Strict COVID-19 Code Of Conduct In Place For Fijian Players

“There’ll be no outings and for training, the team travel by bus from the hotel to the ground and when its over they board the bus and go straight back to the hotel.”
27 Oct 2020 11:57
Strict COVID-19 Code Of Conduct In Place For Fijian Players
Northland and Flying Fijians lock Temo Mayanavanua (with ball) runs away from Otago’s Vilimoni Koroi during the Mitre 10 Cup in New Zealand. Mayanavanua is on his way to join the Flying Fijians camp in France as they prepare for the Autumn Nations Cup where they play against France, Italy and Scotland. Photo: Northland Rugby


The Flying Fijians will strictly comply with all health procedures regarding the COVID-19 pandemic while in their camp in Limoges (Haure-Vienne), France.

This was confirmed yesterday by Fiji Rugby Union chief executive officer John O’Connor as players  started to arrive in camp.

“We know of the situation in France regarding the coronavirus and there are restrictions in place for our players and officials to strictly follow,” he said.

“There’ll be no outings and for training, the team travel by bus from the hotel to the ground and when its over they board the bus and go straight back to the hotel.”
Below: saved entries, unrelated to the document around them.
-- ==== Sys2Proof/Laws/State.lean ====
section
/-! SUPPORT. What each named update of the state leaves as it was: one lemma per update and field. -/
namespace Sys2Proof.Machine

@[simp] theorem setReg_pending (s : State) (off : Nat) (v : Word64) : (s.setReg off v).pending = s.pending := rfl
@[simp] theorem setReg_time (s : State) (off : Nat) (v : Word64) : (s.setReg off v).time = s.time := rfl
@[simp] theorem setReg_fresh (s : State) (off : Nat) (v : Word64) : (s.setReg off v).fresh = s.fresh := rfl
@[simp] theorem setReg_arrays (s : State) (off : Nat) (v : Word64) : (s.setReg off v).arrays = s.arrays := rfl
@[simp] theorem setReg_parked (s : State) (off : Nat) (v : Word64) : (s.setReg off v).parked = s.parked := rfl
@[simp] theorem setReg_contexts (s : State) (off : Nat) (v : Word64) : (s.setReg off v).contexts = s.contexts := rfl
@[simp] theorem setReg_claims (s : State) (off : Nat) (v : Word64) : (s.setReg off v).claims = s.claims := rfl
@[simp] theorem setReg_mem (s : State) (off : Nat) (v : Word64) : (s.setReg off v).mem = s.mem := rfl
@[simp] theorem setReg_cnd (s : State) (off : Nat) (v : Word64) : (s.setReg off v).cnd = s.cnd := rfl
@[simp] theorem setReg_gey (s : State) (off : Nat) (v : Word64) : (s.setReg off v).gey = s.gey := rfl
@[simp] theorem setReg_streams (s : State) (off : Nat) (v : Word64) : (s.setReg off v).streams = s.streams := rfl
@[simp] theorem setReg_seqs (s : State) (off : Nat) (v : Word64) : (s.setReg off v).seqs = s.seqs := rfl
@[simp] theorem setReg_raised (s : State) (off : Nat) (v : Word64) : (s.setReg off v).raised = s.raised := rfl
@[simp] theorem setReg_amax (s : State) (off : Nat) (v : Word64) : (s.setReg off v).amax = s.amax := rfl
@[simp] theorem setReg_amaxEmpty (s : State) (off : Nat) (v : Word64) : (s.setReg off v).amaxEmpty = s.amaxEmpty := rfl
@[simp] theorem setReg_stopped (s : State) (off : Nat) (v : Word64) : (s.setReg off v).stopped = s.stopped := rfl
@[simp] theorem setReg_rmo (s : State) (off : Nat) (v : Word64) : (s.setReg off v).rmo = s.rmo := rfl
@[simp] theorem setReg_plm (s : State) (off : Nat) (v : Word64) : (s.setReg off v).plm = s.plm := rfl
@[simp] theorem setReg_plmSent (s : State) (off : Nat) (v : Word64) : (s.setReg off v).plmSent = s.plmSent := rfl
@[simp] theorem setReg_eth (s : State) (off : Nat) (v : Word64) : (s.setReg off v).eth = s.eth := rfl
@[simp] theorem setReg_host (s : State) (off : Nat) (v : Word64) : (s.setReg off v).host = s.host := rfl
@[simp] theorem setReg_sec (s : State) (off : Nat) (v : Word64) : (s.setReg off v).sec = s.sec := rfl
@[simp] theorem setReg_devTable (s : State) (off : Nat) (v : Word64) : (s.setReg off v).devTable = s.devTable := rfl
@[simp] theorem setReg_parts (s : State) (off : Nat) (v : Word64) : (s.setReg off v).parts = s.parts := rfl
@[simp] theorem setReg_buddies (s : State) (off : Nat) (v : Word64) : (s.setReg off v).buddies = s.buddies := rfl
@[simp] theorem setReg_banks (s : State) (off : Nat) (v : Word64) : (s.setReg off v).banks = s.banks := rfl
@[simp] theorem setReg_log (s : State) (off : Nat) (v : Word64) : (s.setReg off v).log = s.log := rfl
@[simp] theorem setReg_ret (s : State) (off : Nat) (v : Word64) : (s.setReg off v).ret = s.ret := rfl
@[simp] theorem setReg_acc (s : State) (off : Nat) (v : Word64) : (s.setReg off v).acc = s.acc := rfl
@[simp] theorem setReg_pow (s : State) (off : Nat) (v : Word64) : (s.setReg off v).pow = s.pow := rfl
@[simp] theorem setReg_dbg (s : State) (off : Nat) (v : Word64) : (s.setReg off v).dbg = s.dbg := rfl
@[simp] theorem setReg_i3c (s : State) (off : Nat) (v : Word64) : (s.setReg off v).i3c = s.i3c := rfl
@[simp] theorem setReg_fw (s : State) (off : Nat) (v : Word64) : (s.setReg off v).fw = s.fw := rfl
@[simp] theorem setReg_crt (s : State) (off : Nat) (v : Word64) : (s.setReg off v).crt = s.crt := rfl

@[simp] theorem setF_pending (s : State) (f : FieldRef) (x : Nat) : (s.setF f x).pending = s.pending := rfl
@[simp] theorem setF_time (s : State) (f : FieldRef) (x : Nat) : (s.setF f x).time = s.time := rfl
@[simp] theorem setF_fresh (s : State) (f : FieldRef) (x : Nat) : (s.setF f x).fresh = s.fresh := rfl
@[simp] theorem setF_arrays (s : State) (f : FieldRef) (x : Nat) : (s.setF f x).arrays = s.arrays := rfl
@[simp] theorem setF_parked (s : State) (f : FieldRef) (x : Nat) : (s.setF f x).parked = s.parked := rfl
@[simp] theorem setF_contexts (s : State) (f : FieldRef) (x : Nat) : (s.setF f x).contexts = s.contexts := rfl
@[simp] theorem setF_claims (s : State) (f : FieldRef) (x : Nat) : (s.setF f x).claims = s.claims := rfl
@[simp] theorem setF_mem (s : State) (f : FieldRef) (x : Nat) : (s.setF f x).mem = s.mem := rfl
@[simp] theorem setF_cnd (s : State) (f : FieldRef) (x : Nat) : (s.setF f x).cnd = s.cnd := rfl
@[simp] theorem setF_gey (s : State) (f : FieldRef) (x : Nat) : (s.setF f x).gey = s.gey := rfl
@[simp] theorem setF_streams (s : State) (f : FieldRef) (x : Nat) : (s.setF f x).streams = s.streams := rfl
@[simp] theorem setF_seqs (s : State) (f : FieldRef) (x : Nat) : (s.setF f x).seqs = s.seqs := rfl
@[simp] theorem setF_raised (s : State) (f : FieldRef) (x : Nat) : (s.setF f x).raised = s.raised := rfl
@[simp] theorem setF_amax (s : State) (f : FieldRef) (x : Nat) : (s.setF f x).amax = s.amax := rfl
@[simp] theorem setF_amaxEmpty (s : State) (f : FieldRef) (x : Nat) : (s.setF f x).amaxEmpty = s.amaxEmpty := rfl
@[simp] theorem setF_stopped (s : State) (f : FieldRef) (x : Nat) : (s.setF f x).stopped = s.stopped := rfl
@[simp] theorem setF_rmo (s : State) (f : FieldRef) (x : Nat) : (s.setF f x).rmo = s.rmo := rfl
@[simp] theorem setF_plm (s : State) (f : FieldRef) (x : Nat) : (s.setF f x).plm = s.plm := rfl
@[simp] theorem setF_plmSent (s : State) (f : FieldRef) (x : Nat) : (s.setF f x).plmSent = s.plmSent := rfl
@[simp] theorem setF_eth (s : State) (f : FieldRef) (x : Nat) : (s.setF f x).eth = s.eth := rfl
@[simp] theorem setF_host (s : State) (f : FieldRef) (x : Nat) : (s.setF f x).host = s.host := rfl
@[simp] theorem setF_sec (s : State) (f : FieldRef) (x : Nat) : (s.setF f x).sec = s.sec := rfl
@[simp] theorem setF_devTable (s : State) (f : FieldRef) (x : Nat) : (s.setF f x).devTable = s.devTable := rfl
@[simp] theorem setF_parts (s : State) (f : FieldRef) (x : Nat) : (s.setF f x).parts = s.parts := rfl
@[simp] theorem setF_buddies (s : State) (f : FieldRef) (x : Nat) : (s.setF f x).buddies = s.buddies := rfl
@[simp] theorem setF_banks (s : State) (f : FieldRef) (x : Nat) : (s.setF f x).banks = s.banks := rfl
@[simp] theorem setF_log (s : State) (f : FieldRef) (x : Nat) : (s.setF f x).log = s.log := rfl
@[simp] theorem setF_ret (s : State) (f : FieldRef) (x : Nat) : (s.setF f x).ret = s.ret := rfl
@[simp] theorem setF_acc (s : State) (f : FieldRef) (x : Nat) : (s.setF f x).acc = s.acc := rfl
@[simp] theorem setF_pow (s : State) (f : FieldRef) (x : Nat) : (s.setF f x).pow = s.pow := rfl
@[simp] theorem setF_dbg (s : State) (f : FieldRef) (x : Nat) : (s.setF f x).dbg = s.dbg := rfl
@[simp] theorem setF_i3c (s : State) (f : FieldRef) (x : Nat) : (s.setF f x).i3c = s.i3c := rfl
@[simp] theorem setF_fw (s : State) (f : FieldRef) (x : Nat) : (s.setF f x).fw = s.fw := rfl
@[simp] theorem setF_crt (s : State) (f : FieldRef) (x : Nat) : (s.setF f x).crt = s.crt := rfl
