theorem witness_ArrayControl :
    (∀ st ∈ [stIdle, stStopped, stFaulted], (arSt st).writable (.core 0) (Reg.ARR_CTL 0) 4 = true ∧ (arSt st).sealBars (.core 0) 0 = false ∧
      (arSt st).arrAtRest 0 = true ∧ ((arSt st).arr 0).drains = [] ∧ (arSt st).claims = [] ∧
      (arSt st).imageOf 0 % gib + 0x9000 ≤ gib ∧ (arSt st).hbmRangeOk 0 ((arSt st).imageOf 0) 0x9000 = true) ∧
    (∀ s ∈ [ar, arOpen], s.writable (.core 0) (Reg.ARR_CTL 0) 4 = true ∧ s.sealBars (.core 0) 0 = false ∧ s.arrState 0 = stRunning ∧
      (s.arr 0).switchReq = none ∧ (s.arr 0).stopReq = none ∧ (s.arr 0).done = []) ∧
    (let s := (arSt stStopped).setF Fld.PWR_CFG_AUTO_IDLE 1
     s.writable (.core 0) (Reg.ARR_CTL 0) 4 = true ∧ s.flag Fld.PWR_CFG_AUTO_IDLE = true ∧ s.islandQuiet 0 = true ∧ s.domainRuns 0 = true ∧
       s.pow.autoIdle.contains 0 = false) := by decide +kernel

/-! ## Register access and the banks of the conduit block -/

def verdictWhole (s : State) (rq : Requester) (off width : Nat) : Bool :=
  match s.verdict rq off width with | .ok _ r .whole => r == off | _ => false
theorem exists_of_verdictWhole {s : State} {rq : Requester} {off width : Nat} (h : verdictWhole s rq off width = true) :
    ∃ d, s.verdict rq off width = .ok d off .whole := by
  unfold verdictWhole at h
  split at h
  · rename_i d r heq
    exact ⟨d, by rw [heq, (beq_iff_eq.mp h)]⟩
  · simp at h

theorem witness_RegisterWriteByFieldType :
    (∀ r ∈ [(Reg.TOP_EVT_DEST, 8), (Reg.TOP_DEVNUM, 4), (Reg.TOP_ACC_ERR, 8), (Reg.PWR_CFG, 4)],
      up.writable (.core 0) r.1 r.2 = true ∧ verdictWhole up (.core 0) r.1 r.2 = true ∧ (r.1 < 0x10000 ∨ 0x20000 ≤ r.1 ∧ r.1 < 0x30000)) ∧
    ∃ d, up.verdict (.core 0) Reg.TOP_EVT_DEST 8 = .ok d Reg.TOP_EVT_DEST .whole :=
  ⟨by decide +kernel, exists_of_verdictWhole (by decide +kernel)⟩

theorem witness_RegisterReadClears :
    (∀ r ∈ [(Reg.ARR_REPLAY 0, 4), (Reg.TOP_ACC_ERR, 8)], up.alive = true ∧ verdictWhole up (.core 0) r.1 r.2 = true ∧ up.sealHides (.core 0) r.1 = false) ∧
    ∃ d, up.verdict (.core 0) (Reg.ARR_REPLAY 0) 4 = .ok d (Reg.ARR_REPLAY 0) .whole :=
  ⟨by decide +kernel, exists_of_verdictWhole (by decide +kernel)⟩

/-- Function 0 reaches the device. -/
def upF : State := ({ up with host := { up.host with perst := false } }).setFs [(Fld.PCI_LINK_UP, 1)]

theorem witness_BadAccessHasNoEffect :
    (upF.alive = true ∧ badAccess upF (.fn 0) 0x41 4 ∧ reachesSpace upF (.fn 0) 0x41) ∧
    (badAccess upF .sinter Reg.TOP_EVT_DEST 2 ∧ reachesSpace upF .sinter Reg.TOP_EVT_DEST) := by
  refine ⟨⟨by decide +kernel, Or.inl (by decide), ?_⟩, Or.inr ?_, trivial⟩
  · exact ⟨by decide +kernel, by decide +kernel, by decide +kernel⟩
  · exact ⟨_, Reg.TOP_EVT_DEST, rfl, by decide +kernel, by decide +kernel, by decide +kernel, by decide, by decide⟩

def bankHyp (s : State) (c : Nat) (x : Cnd) : Bool :=
  s.writable (.core 0) (Reg.CND_CMD 0) 4 && decide (s.cndGet c = x) && x.valid && decide (x.owner = 0) && x.ledgerOk && decide (x.home < 4) &&
  !s.cndHeld c && s.cndCached c && s.cnd.waiters.isEmpty && canon s
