-- ==== Sys2Proof/Machine/RosterCommands.lean ====
section
/-! DEFINITION. The console's and the timers' commands of the Robot Roster (chapter 2). -/

namespace Sys2Proof.Machine

/-- A slot as REGISTER leaves it (R22). -/
def registeredSlot (g : Settings) (kit : Word) (alliance team : Nat) : Slot :=
  { vacantSlot with state := .expected, kit := kit, alliance := alliance, team := team, permitted := allTiers,
                    restoreTimer := restoreStart g none }

/-- REGISTER (R22). -/
def serveRegister (n : Nat) (kit : Word) (alliance team : Nat) (s : State) : Served :=
  if s.clock.phase != .idle && s.clock.phase != .staging then refuse .badState s
  else if !slotInRange n then refuse .badArg s
  else if alliance = 0 || s.settings.allianceCount < alliance then refuse .badArg s
  else if (s.slot n).state != .empty then refuse .badState s
  else if (s.slotOfKit kit).isSome then refuse .badArg s
  else
    { state := (s.setSlot n (registeredSlot s.settings kit alliance (max 1 team))).setStrangers
        (s.roster.strangers.erase kit),
      outcome := okIf (team = 0), fields := [] }

/-- UNREGISTER (R23). -/
def serveUnregister (n : Nat) (s : State) : Served :=
  if s.clock.phase != .idle && s.clock.phase != .staging then refuse .badState s
  else if !slotInRange n then refuse .badArg s
  else if (s.slot n).state = .empty then refuse .badState s
  else settled (carryOut (((dropClaims n s).setSlot n vacantSlot).setBox n none))

/-- The record of a slot as READ SLOT gives it (R24, R196). -/
def slotBytes (x : Slot) : List Byte :=
  [byte (slotStateCode x.state)] ++ fourBytes x.kit.toNat ++ [byte x.alliance] ++ twoBytes x.team
    ++ [byte x.permitted.toNat, byte (x.lastAd.getD 0).toNat, byte (orZero x.tier), byte (orZero x.cap),
        byte x.attempts, markByte x.wasLost]
    ++ twoBytes (disableCode x.disable) ++ [byte x.holdCount, byte x.waitCount]

/-- READ SLOT (R24). -/
def serveReadSlot (n : Nat) (s : State) : Served :=
  if !slotInRange n then refuse .badArg s else reading (slotBytes (s.slot n)) s

/-- READ STRANGERS: the count, then four kit ids, newest first, unused places 0 (R25, R196). -/
def serveReadStrangers (s : State) : Served :=
  reading (byte s.roster.strangers.length
    :: [0, 1, 2, 3].flatMap fun i => fourBytes (s.roster.strangers.getD i 0).toNat) s

/-- The disable that a duration asks for (R38). -/
def disableOf (duration : Nat) : Disable :=
  if duration = 0 then .permanent else .timed (tenths (min 6000 duration))

/-- The slot record under a new disable: an ADMITTED slot becomes DISABLED (R38). -/
def disableSlot (d : Disable) (x : Slot) : Slot :=
  { x with disable := some d, state := if x.state = .admitted then .disabled else x.state }

/-- DISABLE ROBOT (R38). -/
def serveDisableRobot (n duration : Nat) (s : State) : Served :=
  if !slotInRange n then refuse .badArg s
  else if (s.slot n).state = .empty || (s.slot n).state = .expected then refuse .badState s
  else
    let dropped := if (s.slot n).state = .admitted then dropClaims n s else s
    settled { state := dropped.modSlot n (disableSlot (disableOf duration)), outcome := okIf (6000 < duration),
              fields := [] }

/-- ENABLE ROBOT (R40). -/
def serveEnableRobot (n : Nat) (s : State) : Served :=
  if !slotInRange n then refuse .badArg s
  else if (s.slot n).state = .empty then refuse .badState s
  else carryOut (s.modSlot n endDisable)

/-- RESTORE TIERS (R34). -/
def serveRestoreTiers (n : Nat) (s : State) : Served :=
  if !slotInRange n then refuse .badArg s
  else if (s.slot n).state = .empty then refuse .badState s
  else carryOut (s.modSlot n fun x => { x with permitted := allTiers, attempts := 0 })

/-- REGISTER. -/
def execRegister (slot : Byte) (kit : Word) (alliance : Byte) (team : Half) (s : State) : Result :=
  .next (consoleRequest 0x20 (serveRegister slot.toNat kit alliance.toNat team.toNat) s)

/-- UNREGISTER. -/
def execUnregister (slot : Byte) (s : State) : Result := .next (consoleRequest 0x21 (serveUnregister slot.toNat) s)

/-- READ SLOT. -/
def execReadSlot (slot : Byte) (s : State) : Result := .next (consoleRequest 0x22 (serveReadSlot slot.toNat) s)

/-- READ STRANGERS. -/
def execReadStrangers (s : State) : Result := .next (consoleRequest 0x23 serveReadStrangers s)

/-- DISABLE ROBOT. -/
def execDisableRobot (slot : Byte) (duration : Half) (s : State) : Result :=
  .next (consoleRequest 0x24 (serveDisableRobot slot.toNat duration.toNat) s)

/-- ENABLE ROBOT. -/
def execEnableRobot (slot : Byte) (s : State) : Result := .next (consoleRequest 0x25 (serveEnableRobot slot.toNat) s)

/-- RESTORE TIERS. -/
def execRestoreTiers (slot : Byte) (s : State) : Result :=
  .next (consoleRequest 0x26 (serveRestoreTiers slot.toNat) s)

/-- The lapse of an unconfirmed offer (R32). -/
def lapse (n : Nat) (s : State) : State :=
  let x := s.slot n
  let x : Slot := { x with attempts := min 15 (x.attempts + 1) }
  let down := downshifts s.settings x
  let x : Slot := if down then { x with permitted := removeTier x.permitted (x.tier.getD 0), attempts := 0 } else x
  (s.setSlot n (lapseOffer s.settings x)).setFlagIf down .downshift

/-- The confirm timer of an OFFERED slot expires (R32); a timer that does not run has no expiry. -/
def execConfirmTimerExpiry (slot : Nat) (s : State) : Result :=
  .next (whenAwake (fun s =>
    if (s.slot slot).state = .offered && (s.slot slot).confirmTimer.isSome then lapse slot s else s) s)

/-- The silence timer of a slot expires (R35). -/
def fallSilent (n : Nat) (s : State) : State :=
  let s := dropClaims n s
  (s.modSlot n (toLost s.settings)).setFlag .lost

/-- The silence timer of an ADMITTED or DISABLED slot expires (R35); a timer that does not run has no expiry. -/
def execSilenceTimerExpiry (slot : Nat) (s : State) : Result :=
  .next (whenAwake (fun s =>
    if ((s.slot slot).state = .admitted || (s.slot slot).state = .disabled) && (s.slot slot).silenceTimer.isSome
    then settle (fallSilent slot s) else s) s)

/-- The slot record at the expiry of its restore timer (R33). DESIGN CHOICE (log entry 14): RESTORE ENABLE as it stands at the
expiry decides, also where it has been turned off and on again while the timer ran. -/
def restoreSlot (enabled : Bool) (x : Slot) : Slot :=
  if enabled then { x with permitted := allTiers, attempts := 0, restoreTimer := none }
  else { x with restoreTimer := none }

/-- The restore timer of a slot expires (R33); a timer that does not run has no expiry. -/
def execRestoreTimerExpiry (slot : Nat) (s : State) : Result :=
  .next (whenAwake (fun s =>
    if (s.slot slot).restoreTimer.isSome then s.modSlot slot (restoreSlot s.settings.restoreEnable) else s) s)

/-- A disable that counts down (R39). -/
def isTimed : Option Disable → Bool
  | some (.timed _) => true
  | some .permanent => false
  | none => false

/-- A timed disable ends, which it can while match time runs (R39). -/
def execDisableTimerExpiry (slot : Nat) (s : State) : Result :=
  .next (whenAwake (fun s =>
    if isTimed (s.slot slot).disable && s.matchTime then s.modSlot slot endDisable else s) s)

end Sys2Proof.Machine
end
The seven players in the Barbarians squad along with head coach Vern Cotter and assistant Glen Jackson are going to arrive in camp today.

“Some players from the United Kingdom are going to arrive late and even a few are going to be in camp by October 31.”

O’Connor said they had a few players on their list who were likely to replace injured Bristol Bears centre Semi Radradra, but the final decision would be made by Cotter.



Meanwhile, former Fijian Under-20 captain Temo Mayanavanua is looking forward to play alongside his idols Nemani Nadolo and Leone Nakarawa during the Autumn Nations Cup.

The New Zealand-based lock is one of the 12 uncapped players in the 32-man Flying Fijians squad for next month’s Autumn Nations Cup in Europe.

The 22-year-old made his international debut in Fiji’s Killik Cup 33-31 win over the Barbarians last year but, with COVID–19 continuing to cause havoc around the world, the prospect of playing Test rugby this year wasn’t even on his radar.

According to Radio New Zealand the former Suva Grammar School student is excited and ready for the test match.

Having followed in the footsteps of Fijian rugby legend Rupeni Caucaunibuca with Northland, the soon-to-be 23 year old now find himself poised to play alongside another Flying Fijians legend.

“We never know when is the next time we’ll ever play alongside these great names and the likes of Nemani Nadolo, who came back from his short retirement from international rugby, and Leone Nakarawa who plays in the same role as me.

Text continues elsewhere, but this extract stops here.